Никого не потревожив, не разбудив, Макс Куземпель и Гольбах миновали
охранение, переползли через русский, затем и через немецкий передний край.
Очутившись в глубине аккуратной, но крепко дрыхнувшей немецкой обороны,
беглецы уяснили, что повар, жирующий в плену, не просто веселый человек, но
и везучий малый, он им не анекдоты рассказывал, наставление давал. И
вляпались-то они опять же на кухне -- хотели поживиться съестным, чтоб
следовать дальше на запад, но зевающий повар, растапливая полевую кухню, был
самый бдительный на этот час войны среди всех воинов, бьющихся насмерть друг
с дружкой. Приняв беглецов за партизан, бесстрашный повар выхватил с
деревянного передка кухни карабин, стоящий на предохранителе, и, дрожа от
страха или холода, скомандовал: "Хенде хох!" -- и под ружьем повел пленных
по лесу в штаб. Никакие посещения штабов не входили в расчет Гольбаха и
Куземпеля, путь их лежал до горного Граца, где в высохшем лесном колодце, в
двух запаянных ящиках из-под патронов лежало у них кое-что, прихваченное еще
в Польше, -- там они подчистую вырезали семью местного часовщика и, забрав
золото и часы, сожгли вместе с трупами мастерскую, хранилища-кладовые,
прилегающие постройки, не оставив за собою и малого следочка.
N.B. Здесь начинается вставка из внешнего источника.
theorem parDiverge_keeps (s : State) : keepsBut [.err, .par] s (parDiverge s) := by
  unfold parDiverge
  try dsimp only
  repeat' (first
    | with_reducible exact keepsBut_refl _ _
    | (with_reducible show keepsBut _ _ (mPar _ _); with_reducible refine keepsBut_of ?_ (mPar_keeps _ _) (by decide))
    | (with_reducible show keepsBut _ _ (faultErr _ _ _); with_reducible refine keepsBut_of ?_ (faultErr_keeps _ _ _) (by decide))
    | with_reducible refine keepsBut_ite ?_ ?_
    | with_reducible refine keepsBut_doIf (fun _ => ?_) ?_
    | with_reducible refine keepsBut_each (fun _ _ => ?_) ?_
    | dsimp only [id]
    | split)

theorem knotPair_keeps (s : State) : keepsBut [.err, .par] s (knotPair s) := by
  unfold knotPair
  try dsimp only
  repeat' (first
    | with_reducible exact keepsBut_refl _ _
    | (with_reducible show keepsBut _ _ (mPar _ _); with_reducible refine keepsBut_of ?_ (mPar_keeps _ _) (by decide))
    | (with_reducible show keepsBut _ _ (tetherSend _ _ _); with_reducible refine keepsBut_of ?_ (tetherSend_keeps _ _ _) (by decide))
    | (with_reducible show keepsBut _ _ (parDiverge _); with_reducible refine keepsBut_of ?_ (parDiverge_keeps _) (by decide))
    | with_reducible refine keepsBut_ite ?_ ?_
    | with_reducible refine keepsBut_doIf (fun _ => ?_) ?_
    | with_reducible refine keepsBut_each (fun _ _ => ?_) ?_
    | dsimp only [id]
    | split)

theorem takeKnot_keeps (pos : Int) (s : State) : keepsBut [.act, .sys, .err, .mgt, .tow, .str, .pos, .fir, .stg, .nzl, .gat, .gul, .insp, .mem, .axs, .lmp, .par] s (takeKnot pos s) := by
  unfold takeKnot
  try dsimp only
  repeat' (first
    | with_reducible exact keepsBut_refl _ _
    | (with_reducible show keepsBut _ _ (mSys _ _); with_reducible refine keepsBut_of ?_ (mSys_keeps _ _) (by decide))
    | (with_reducible show keepsBut _ _ (knotShuffle _ _); with_reducible refine keepsBut_of ?_ (knotShuffle_keeps _ _) (by decide))
    | (with_reducible show keepsBut _ _ (knotGeo _ _); with_reducible refine keepsBut_of ?_ (knotGeo_keeps _ _) (by decide))
    | (with_reducible show keepsBut _ _ (evalDetours _); with_reducible refine keepsBut_of ?_ (evalDetours_keeps _) (by decide))
    | (with_reducible show keepsBut _ _ (knotSpools _); with_reducible refine keepsBut_of ?_ (knotSpools_keeps _) (by decide))
    | (with_reducible show keepsBut _ _ (lampKnot _); with_reducible refine keepsBut_of ?_ (lampKnot_keeps _) (by decide))
    | (with_reducible show keepsBut _ _ (knotAxes _ _); with_reducible refine keepsBut_of ?_ (knotAxes_keeps _ _) (by decide))
    | (with_reducible show keepsBut _ _ (capKnot _); with_reducible refine keepsBut_of ?_ (capKnot_keeps _) (by decide))
    | (with_reducible show keepsBut _ _ (camKnot _ _ _ _); with_reducible refine keepsBut_of ?_ (camKnot_keeps _ _ _ _) (by decide))
    | (with_reducible show keepsBut _ _ (updateMargins _); with_reducible refine keepsBut_of ?_ (updateMargins_keeps _) (by decide))
    | (with_reducible show keepsBut _ _ (strandSync _); with_reducible refine keepsBut_of ?_ (strandSync_keeps _) (by decide))
    | (with_reducible show keepsBut _ _ (knotPair _); with_reducible refine keepsBut_of ?_ (knotPair_keeps _) (by decide))
    | with_reducible refine keepsBut_ite ?_ ?_
    | with_reducible refine keepsBut_doIf (fun _ => ?_) ?_
    | with_reducible refine keepsBut_each (fun _ _ => ?_) ?_
    | dsimp only [id]
    | split
    | (intro p hp; cases p <;> first | exact absurd (by decide) hp | rfl))
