theorem applyRecord_calm (r : Bytes) (s : State) : calm s (applyRecord r s).1 := by
  unfold applyRecord
  try dsimp only
  repeat' (first
    | with_reducible exact calm_refl _
    | (with_reducible show calm _ (applyRegs _ _ _).1; with_reducible refine calm_trans ?_ (applyRegs_calm _ _ _))
    | (with_reducible show calm _ (applyNetId _ _).1; with_reducible refine calm_trans ?_ (applyNetId_calm _ _))
    | (with_reducible show calm _ (applyKeys _ _).1; with_reducible refine calm_trans ?_ (calm_of_keeps (applyKeys_keeps _ _) (by decide)))
    | (with_reducible show calm _ (applyDram _ _).1; with_reducible refine calm_trans ?_ (calm_of_keeps (applyDram_keeps _ _) (by decide)))
    | (with_reducible show calm _ (applyCal _ _).1; with_reducible refine calm_trans ?_ (calm_of_keeps (applyCal_keeps _ _) (by decide)))
    | (with_reducible show calm _ (applyTable _ _).1; with_reducible refine calm_trans ?_ (calm_of_keeps (applyTable_keeps _ _) (by decide)))
    | (with_reducible show calm _ (applyGeom _ _).1; with_reducible refine calm_trans ?_ (applyGeom_calm _ _))
    | with_reducible refine calm_ite ?_ ?_
    | with_reducible refine calm_doIf (fun _ => ?_) ?_
    | with_reducible refine calm_each (fun _ _ => ?_) ?_
    | dsimp only [id]
    | split
    | exact calm_eq (by with_reducible rfl))

theorem accept_calm (boot : BitVec 64) (s : State) : calm s (accept boot s) := by
  unfold accept
  try dsimp only
  repeat' (first
    | with_reducible exact calm_refl _
    | (with_reducible show calm _ (mMgt _ _); with_reducible refine calm_trans ?_ (calm_of_keeps (mMgt_keeps _ _) (by decide)))
    | (with_reducible show calm _ (mCfg _ _); with_reducible refine calm_trans ?_ (calm_of_keeps (mCfg_keeps _ _) (by decide)))
    | (with_reducible show calm _ (faultErr _ _ _); with_reducible refine calm_trans ?_ (faultErr_calm _ _ _))
    | (with_reducible show calm _ (dramInit _ _); with_reducible refine calm_trans ?_ (calm_of_keeps (dramInit_keeps _ _) (by decide)))
    | (with_reducible show calm _ (mChan _ _ _); with_reducible refine calm_trans ?_ (calm_of_keeps (mChan_keeps _ _ _) (by decide)))
    | (with_reducible show calm _ (tethStart _); with_reducible refine calm_trans ?_ (calm_of_keeps (tethStart_keeps _) (by decide)))
    | (with_reducible show calm _ (linksStart _); with_reducible refine calm_trans ?_ (calm_of_keeps (linksStart_keeps _) (by decide)))
    | (with_reducible show calm _ (setDev _ _); with_reducible refine calm_trans ?_ (calm_of_keeps (setDev_keeps _ _) (by decide)))
    | with_reducible refine calm_ite ?_ ?_
    | with_reducible refine calm_doIf (fun _ => ?_) ?_
    | with_reducible refine calm_each (fun _ _ => ?_) ?_
    | dsimp only [id]
    | split
    | exact calm_eq (by with_reducible rfl))

/-! Machine/StartUp.lean -/

theorem lanewaitOver_calm (s : State) : calm s (lanewaitOver s) := by
  unfold lanewaitOver
  try dsimp only
  repeat' (first
    | with_reducible exact calm_refl _
    | (with_reducible show calm _ (mCfg _ _); with_reducible refine calm_trans ?_ (calm_of_keeps (mCfg_keeps _ _) (by decide)))
    | (with_reducible show calm _ (notice _ _ _); with_reducible refine calm_trans ?_ (notice_calm _ _ _))
    | with_reducible refine calm_ite ?_ ?_
    | with_reducible refine calm_doIf (fun _ => ?_) ?_
    | with_reducible refine calm_each (fun _ _ => ?_) ?_
    | dsimp only [id]
    | split
    | exact calm_eq (by with_reducible rfl))

theorem paceOne_calm (n : Nat) (m : BitVec 16) (s : State) : calm s (paceOne n m s) := by
  unfold paceOne
  try dsimp only
  repeat' (first
    | with_reducible exact calm_refl _
    | (with_reducible show calm _ (mSys _ _); with_reducible refine calm_trans ?_ (calm_of_keeps (mSys_keeps _ _) (by decide)))
    | (with_reducible show calm _ (notice _ _ _); with_reducible refine calm_trans ?_ (notice_calm _ _ _))
    | (with_reducible show calm _ (faultErr _ _ _); with_reducible refine calm_trans ?_ (faultErr_calm _ _ _))
    | with_reducible refine calm_ite ?_ ?_
    | with_reducible refine calm_doIf (fun _ => ?_) ?_
    | with_reducible refine calm_each (fun _ _ => ?_) ?_
    | dsimp only [id]
    | split
    | exact calm_eq (by with_reducible rfl))

theorem paceAll_calm (measured : List Nat) (s : State) : calm s (paceAll measured s) := by
  unfold paceAll
  try dsimp only
  repeat' (first
    | with_reducible exact calm_refl _
    | (with_reducible show calm _ (advicePins _); with_reducible refine calm_trans ?_ (calm_of_keeps (advicePins_keeps _) (by decide)))
    | (with_reducible show calm _ (paceOne _ _ _); with_reducible refine calm_trans ?_ (paceOne_calm _ _ _))
    | with_reducible refine calm_ite ?_ ?_
    | with_reducible refine calm_doIf (fun _ => ?_) ?_
    | with_reducible refine calm_each (fun _ _ => ?_) ?_
    | dsimp only [id]
    | split
    | exact calm_eq (by with_reducible rfl))

/-! Machine/Waypost.lean -/

theorem tapReset_calm (s : State) : calm s (tapReset s) := by
  unfold tapReset
  try dsimp only
  repeat' (first
    | with_reducible exact calm_refl _
    | (with_reducible show calm _ (placeFragments _); with_reducible refine calm_trans ?_ (placeFragments_calm _))
    | with_reducible refine calm_ite ?_ ?_
    | with_reducible refine calm_doIf (fun _ => ?_) ?_
    | with_reducible refine calm_each (fun _ _ => ?_) ?_
    | dsimp only [id]
    | split
    | exact calm_eq (by with_reducible rfl))

theorem wpRefuse_calm (s : State) : calm s (wpRefuse s) := by
  unfold wpRefuse
  try dsimp only
  repeat' (first
    | with_reducible exact calm_refl _
    | (with_reducible show calm _ (dbgRefuse _); with_reducible refine calm_trans ?_ (dbgRefuse_calm _))
    | (with_reducible show calm _ (wpDone _ _); with_reducible refine calm_trans ?_ (calm_of_keeps (wpDone_keeps _ _) (by decide)))
    | with_reducible refine calm_ite ?_ ?_
    | with_reducible refine calm_doIf (fun _ => ?_) ?_
    | with_reducible refine calm_each (fun _ _ => ?_) ?_
    | dsimp only [id]
    | split
    | exact calm_eq (by with_reducible rfl))

theorem wpReadReg_calm (a : Word) (s : State) : calm s (wpReadReg a s) := by
  unfold wpReadReg
  try dsimp only
  repeat' (first
    | with_reducible exact calm_refl _
    | (with_reducible show calm _ (wpEnd _ _ _); with_reducible refine calm_trans ?_ (calm_of_keeps (wpEnd_keeps _ _ _) (by decide)))
    | (with_reducible show calm _ (masterRead _ _ _).2.1; with_reducible refine calm_trans ?_ (masterRead_calm _ _ _))
    | with_reducible refine calm_ite ?_ ?_
    | with_reducible refine calm_doIf (fun _ => ?_) ?_
    | with_reducible refine calm_each (fun _ _ => ?_) ?_
    | dsimp only [id]
    | split
    | exact calm_eq (by with_reducible rfl))

theorem wpReadRaw_calm (ch ca : Nat) (fl : List Flip) (s : State) : calm s (wpReadRaw ch ca fl s) := by
  unfold wpReadRaw
  try dsimp only
  repeat' (first
    | with_reducible exact calm_refl _
    | (with_reducible show calm _ (mErr _ _); refine calm_trans ?_ (calm_mErr _ _ (by first | exact fun _ _ h => h | exact fun _ _ h => (List.mem_filter.mp h).1)))
    | (with_reducible show calm _ (mMem _ _); with_reducible refine calm_trans ?_ (calm_of_keeps (mMem_keeps _ _) (by decide)))
    | (with_reducible show calm _ (tickFree _); with_reducible refine calm_trans ?_ (calm_of_keeps (tickFree_keeps _) (by decide)))
    | (with_reducible show calm _ (wpEnd _ _ _); with_reducible refine calm_trans ?_ (calm_of_keeps (wpEnd_keeps _ _ _) (by decide)))
    | with_reducible refine calm_ite ?_ ?_
    | with_reducible refine calm_doIf (fun _ => ?_) ?_
    | with_reducible refine calm_each (fun _ _ => ?_) ?_
    | dsimp only [id]
    | split
    | exact calm_eq (by with_reducible rfl))

theorem wpWriteReg_calm (a v : Word) (s : State) : calm s (wpWriteReg a v s) := by
  unfold wpWriteReg
  try dsimp only
  repeat' (first
    | with_reducible exact calm_refl _
    | (with_reducible show calm _ (masterWrite _ _ _ _).1; with_reducible refine calm_trans ?_ (masterWrite_calm _ _ _ _))
    | (with_reducible show calm _ (wpDone _ _); with_reducible refine calm_trans ?_ (calm_of_keeps (wpDone_keeps _ _) (by decide)))
    | with_reducible refine calm_ite ?_ ?_
    | with_reducible refine calm_doIf (fun _ => ?_) ?_
    | with_reducible refine calm_each (fun _ _ => ?_) ?_
    | dsimp only [id]
    | split
    | exact calm_eq (by with_reducible rfl))

theorem wpHalt_calm (s : State) : calm s (wpHalt s) := by
  unfold wpHalt
  try dsimp only
  repeat' (first
    | with_reducible exact calm_refl _
    | (with_reducible show calm _ (opHalt _ _); with_reducible refine calm_trans ?_ (opHalt_calm _ _))
    | (with_reducible show calm _ (wpDone _ _); with_reducible refine calm_trans ?_ (calm_of_keeps (wpDone_keeps _ _) (by decide)))
    | with_reducible refine calm_ite ?_ ?_
    | with_reducible refine calm_doIf (fun _ => ?_) ?_
    | with_reducible refine calm_each (fun _ _ => ?_) ?_
    | dsimp only [id]
    | split
    | exact calm_eq (by with_reducible rfl))

theorem wpResume_calm (s : State) : calm s (wpResume s) := by
  unfold wpResume
  try dsimp only
  repeat' (first
    | with_reducible exact calm_refl _
    | (with_reducible show calm _ (creditWatch _); with_reducible refine calm_trans ?_ (calm_of_keeps (creditWatch_keeps _) (by decide)))
    | (with_reducible show calm _ (placeFragments _); with_reducible refine calm_trans ?_ (placeFragments_calm _))
    | (with_reducible show calm _ (opUnhalt _); with_reducible refine calm_trans ?_ (calm_of_keeps (opUnhalt_keeps _) (by decide)))
    | (with_reducible show calm _ (wpDone _ _); with_reducible refine calm_trans ?_ (calm_of_keeps (wpDone_keeps _ _) (by decide)))
    | (with_reducible show calm _ (opResume _); with_reducible refine calm_trans ?_ (calm_of_keeps (opResume_keeps _) (by decide)))
    | with_reducible refine calm_ite ?_ ?_
    | with_reducible refine calm_doIf (fun _ => ?_) ?_
    | with_reducible refine calm_each (fun _ _ => ?_) ?_
    | dsimp only [id]
    | split
    | exact calm_eq (by with_reducible rfl))

theorem wpStep_calm (d : Word) (s : State) : calm s (wpStep d s) := by
  unfold wpStep
  try dsimp only
  repeat' (first
    | with_reducible exact calm_refl _
    | (with_reducible show calm _ (mDbg _ _); with_reducible refine calm_trans ?_ (calm_of_keeps (mDbg_keeps _ _) (by decide)))
    | (with_reducible show calm _ (placeFragments _); with_reducible refine calm_trans ?_ (placeFragments_calm _))
    | (with_reducible show calm _ (wpDone _ _); with_reducible refine calm_trans ?_ (calm_of_keeps (wpDone_keeps _ _) (by decide)))
    | (with_reducible show calm _ (wpRefuse _); with_reducible refine calm_trans ?_ (wpRefuse_calm _))
    | with_reducible refine calm_ite ?_ ?_
    | with_reducible refine calm_doIf (fun _ => ?_) ?_
    | with_reducible refine calm_each (fun _ _ => ?_) ?_
    | dsimp only [id]
    | split
    | exact calm_eq (by with_reducible rfl))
После блистательной победы над Польшей они, как герои войны, удостоены
были не только наград и почестей, но и отдыха в санатории Граца, куда прежде
доступ был только немецкой аристократии. Фюрер ценил всех людей по их
деловым качествам и храброго солдата любил не менее умного генерала. Военный
его пролетариат не должен был ведать никаких сословий, правда, умные люди и
тогда пророчили, что эта игра в братишку утомит скоро и самого фюрера и его
приближенных, всяк будет знать свое место: кухарка -- кухню, свинарь --
свинарню, мыловар -- мыловарню, солдат -- окопы.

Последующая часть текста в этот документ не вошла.